In the summer of 1973, a reform group, the People's Lobby, asked me to review an initiative. When I noted that their proposal had all campaign statements filed in Olympia, Washington, they sheepishly admitted that they had merely copied the Washington State initiative that had been passed by voters in 1972. So I suggested that they look at the legislation that I had drafted; a week later they asked our office to put the bills together into one proposal that they would circulate as an initiative. Deputy Secretary of State Dan Lowenstein and I (along with input from others, including Jerry Brown) combined the three bills and added a Fair Political Practices Commission to the proposal.
The People’s Lobby and Common Cause circulated the initiative and qualified it for the 1974 ballot, where 70 percent of the California electorate voted for it (Proposition 9).
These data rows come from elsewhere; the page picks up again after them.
-- ==== Sys2Proof/Machine/VerdictOps.lean ====
section
/-!
DEFINITION. Power arithmetic and judgement (R85 to R94), evaluation (R138, R139), the steady timer (R141),
conclusion (R143), and the entry to VERIFYING (R135, R136, R148).
-/

namespace Sys2Proof.Machine

/-! ### Power (chapter 5) -/

/-- R88: the new smoothed power from the old one, the reading after clamping, and the smoothing shift. -/
def smooth (k : Nat) (old : Option Int) (r : Int) : Int :=
  match old with
  | none => r
  | some s => s + (r - s) / (2 : Int) ^ k

/-- R85, R86, R87: the power step: the reading `r` applied to an evidence record with smoothing shift
`k`. -/
def powerStep (k : Nat) (r : Int) (e : Evidence) : Evidence :=
  if r = -32768 then { e with dark := true, power := none }
  else if r = -32767 then e
  else { e with dark := false, power := some (smooth k e.power (clampInt (-5000) 1000 r)) }

/-- R94: the power judgement from smoothed power, reference power, tolerance and floor. -/
def judgePower (power reference : Option Int) (tolerance : Nat) (floor : Int) : VerdictCause :=
  match power, reference with
  | some s, some p =>
    if s < floor then .powerLow
    else if s - p < -(tolerance : Int) then .powerLow
    else if s - p > (tolerance : Int) then .powerHigh
    else .matched
  | _, _ => .matched

/-! ### Tags (R71 to R74) -/

/-- R71, R72, R73: the candidate, run count and gap flag after an arrival's tag step. -/
def countTag (a : Arrival) (e : Evidence) : Evidence :=
  match a.tagState with
  | .noFrame => { e with candidate := none, run := 0 }
  | .valid =>
    if e.gap then { e with candidate := some a.tag, run := 1, gap := false }
    else if e.candidate = some a.tag then { e with run := min Config.runMax (e.run + 1) }
    else { e with candidate := some a.tag, run := 1 }

/-- R74: after a VALID arrival a run that has reached the persistence makes the candidate the accepted
tag. -/
def acceptTag (persistence : Nat) (a : Arrival) (e : Evidence) : Evidence :=
  if a.tagState = .valid ∧ persistence ≤ e.run then { e with accepted := e.candidate } else e

/-- The tag step of a consumption (R71 to R74). -/
def tagStep (persistence : Nat) (a : Arrival) (e : Evidence) : Evidence :=
  acceptTag persistence a (countTag a e)

/-! ### Evaluation (R138, R139, R141) -/

/-- R138: the new verdict of a window circuit from its record and its channel's evidence. -/
def newVerdict (r : Circuit) (e : Evidence) : CircuitState × Option VerdictCause :=
  if r.isUnreadable then (r.state, r.cause)
  else if e.dark then (.silent, some .dark)
  else if e.silence = .expired then (.silent, some .noArrivals)
  else
    match e.accepted with
    | none => (.pending, none)
    | some t =>
      if t = zeroTag then (.silent, some .unequipped)
      else if t ≠ r.tag then (.broken, some .tagMismatch)
      else
        match judgePower e.power r.reference r.tolerance r.floor with
        | .matched => (.confirmed, some .matched)
        | low => (.degraded, some low)

/-- R133: a timer of the Verdict Unit started with a length in seconds. -/
def VerdictTimer.start (seconds : Nat) : VerdictTimer := { running := true, remaining := 1000 * seconds }

/-- R133: a timer of the Verdict Unit stops and keeps its remaining time. -/
def VerdictTimer.stop (t : VerdictTimer) : VerdictTimer := { t with running := false }

/-- R141: the steady timer after a verdict change: started afresh with no circuit PENDING, else stopped. -/
def State.actSteady (s : State) : State :=
  let t := if s.count .pending = 0 then VerdictTimer.start s.window.steadyTime else s.verdict.steady.stop
  { s with verdict := { s.verdict with steady := t } }

/-- R139, R144: circuit `c` takes a new verdict, which is counted, and its CIRCUIT report is owed. -/
def State.changeVerdict (s : State) (c : Nat) (st : CircuitState) (cause : Option VerdictCause) : State :=
  ((s.mapCircuit c fun r => { r with cause, verdictChanges := bump r.verdictChanges }).setCircuitState c
    st).oweCircuit c

/-- R138, R139: the evaluation of circuit `c` against the evidence of channel `ch`. -/
def State.evaluate (s : State) (c ch : Nat) : State :=
  let r := s.circuit c
  let v := newVerdict r (s.evidenceOf ch)
  if v = (r.state, r.cause) then s else (s.changeVerdict c v.1 v.2).actSteady

/-- R82: the Verdict Unit evaluates the circuit handed over only when it is a window circuit and the window
is VERIFYING. -/
def State.evaluateHandedOver (s : State) (c ch : Nat) : State :=
  if (s.circuit c).state.inWindow ∧ s.window.state = .verifying then s.evaluate c ch else s

/-! ### Conclusion (R143) -/

/-- R79: every silence timer that is RUNNING or EXPIRED becomes STOPPED. -/
def State.stopSilence (s : State) : State :=
  s.forEach (s.trace.evidence.map Prod.fst) fun s ch => s.setSilence ch .stopped

/-- R113, R143: the verify-limit and steady timers stop, keeping their remaining times. -/
def State.stopVerdictTimers (s : State) : State :=
  { s with verdict := { limit := s.verdict.limit.stop, steady := s.verdict.steady.stop } }

/-- R143: the window concludes. -/
def State.conclude (s : State) : State :=
  (s.stopVerdictTimers.stopSilence.setWindowState .concluded).raise .concluded

/-! ### Entry to VERIFYING (R135, R136, R148) -/

/-- R135, R148: circuit `c` becomes PENDING with its cause absent, and its channel gets an evidence reset; a
change of the cause alone also makes a CIRCUIT report owed. -/
def State.pendAfresh (s : State) (c : Nat) : State :=
  let r := s.circuit c
  let dropped := s.putCircuit c { r with cause := none }
  let told := if r.cause.isSome then dropped.oweCircuit c else dropped
  (told.setCircuitState c .pending).forSome r.channel State.resetEvidence

/-- R135, R148: the silence timer of window circuit `c`'s channel is started and its verdict changes become
0. -/
def State.startVerification (s : State) (c : Nat) : State :=
  (s.mapCircuit c fun r => { r with verdictChanges := 0 }).forSome (s.circuit c).channel fun s ch =>
    s.setSilence ch (.running s.trace.silenceLimit)

/-- R136: at the end of an entry to VERIFYING. -/
def State.settleEntry (s : State) : State :=
  if s.windowCircuits = [] then s.conclude
  else if s.count .pending = 0 then
    { s with verdict := { s.verdict with steady := VerdictTimer.start s.window.steadyTime } }
  else s

/-- R135, R148: an entry to VERIFYING, sending the window circuits that satisfy `chosen` back to PENDING. -/
def State.enterVerifying (s : State) (chosen : Circuit → Bool) : State :=
  let pended := s.forEach (s.circuitsWhere fun r => r.state.inWindow && chosen r) State.pendAfresh
  let started := pended.forEach pended.windowCircuits State.startVerification
  let timed := { started with verdict := {
    limit := VerdictTimer.start started.window.verifyLimit
    steady := started.verdict.steady.stop } }
  (timed.setWindowState .verifying).settleEntry

end Sys2Proof.Machine
end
The PRA was now law.
What's your perspective on the many changes made to the PRA since its inception?
Starting when I was its first general counsel, the FPCC has offered a number of proposals; many were cleanup amendments and some were substantive. Since 1975, the legislature has amended the Act hundreds of times, almost all of which have improved, clarified and added reforms to the 1974 proposition.
When we drafted the Act, we knew no law was perfect, so it became one of the first initiatives to allow legislative amendments (The California Constitution says that an initiative can’t be amended by the Legislature unless the initiative permits such amendments).
Why do you think the Political Reform Act Revision Project happening now? What is it about our current environment that makes this the right time for the revisions?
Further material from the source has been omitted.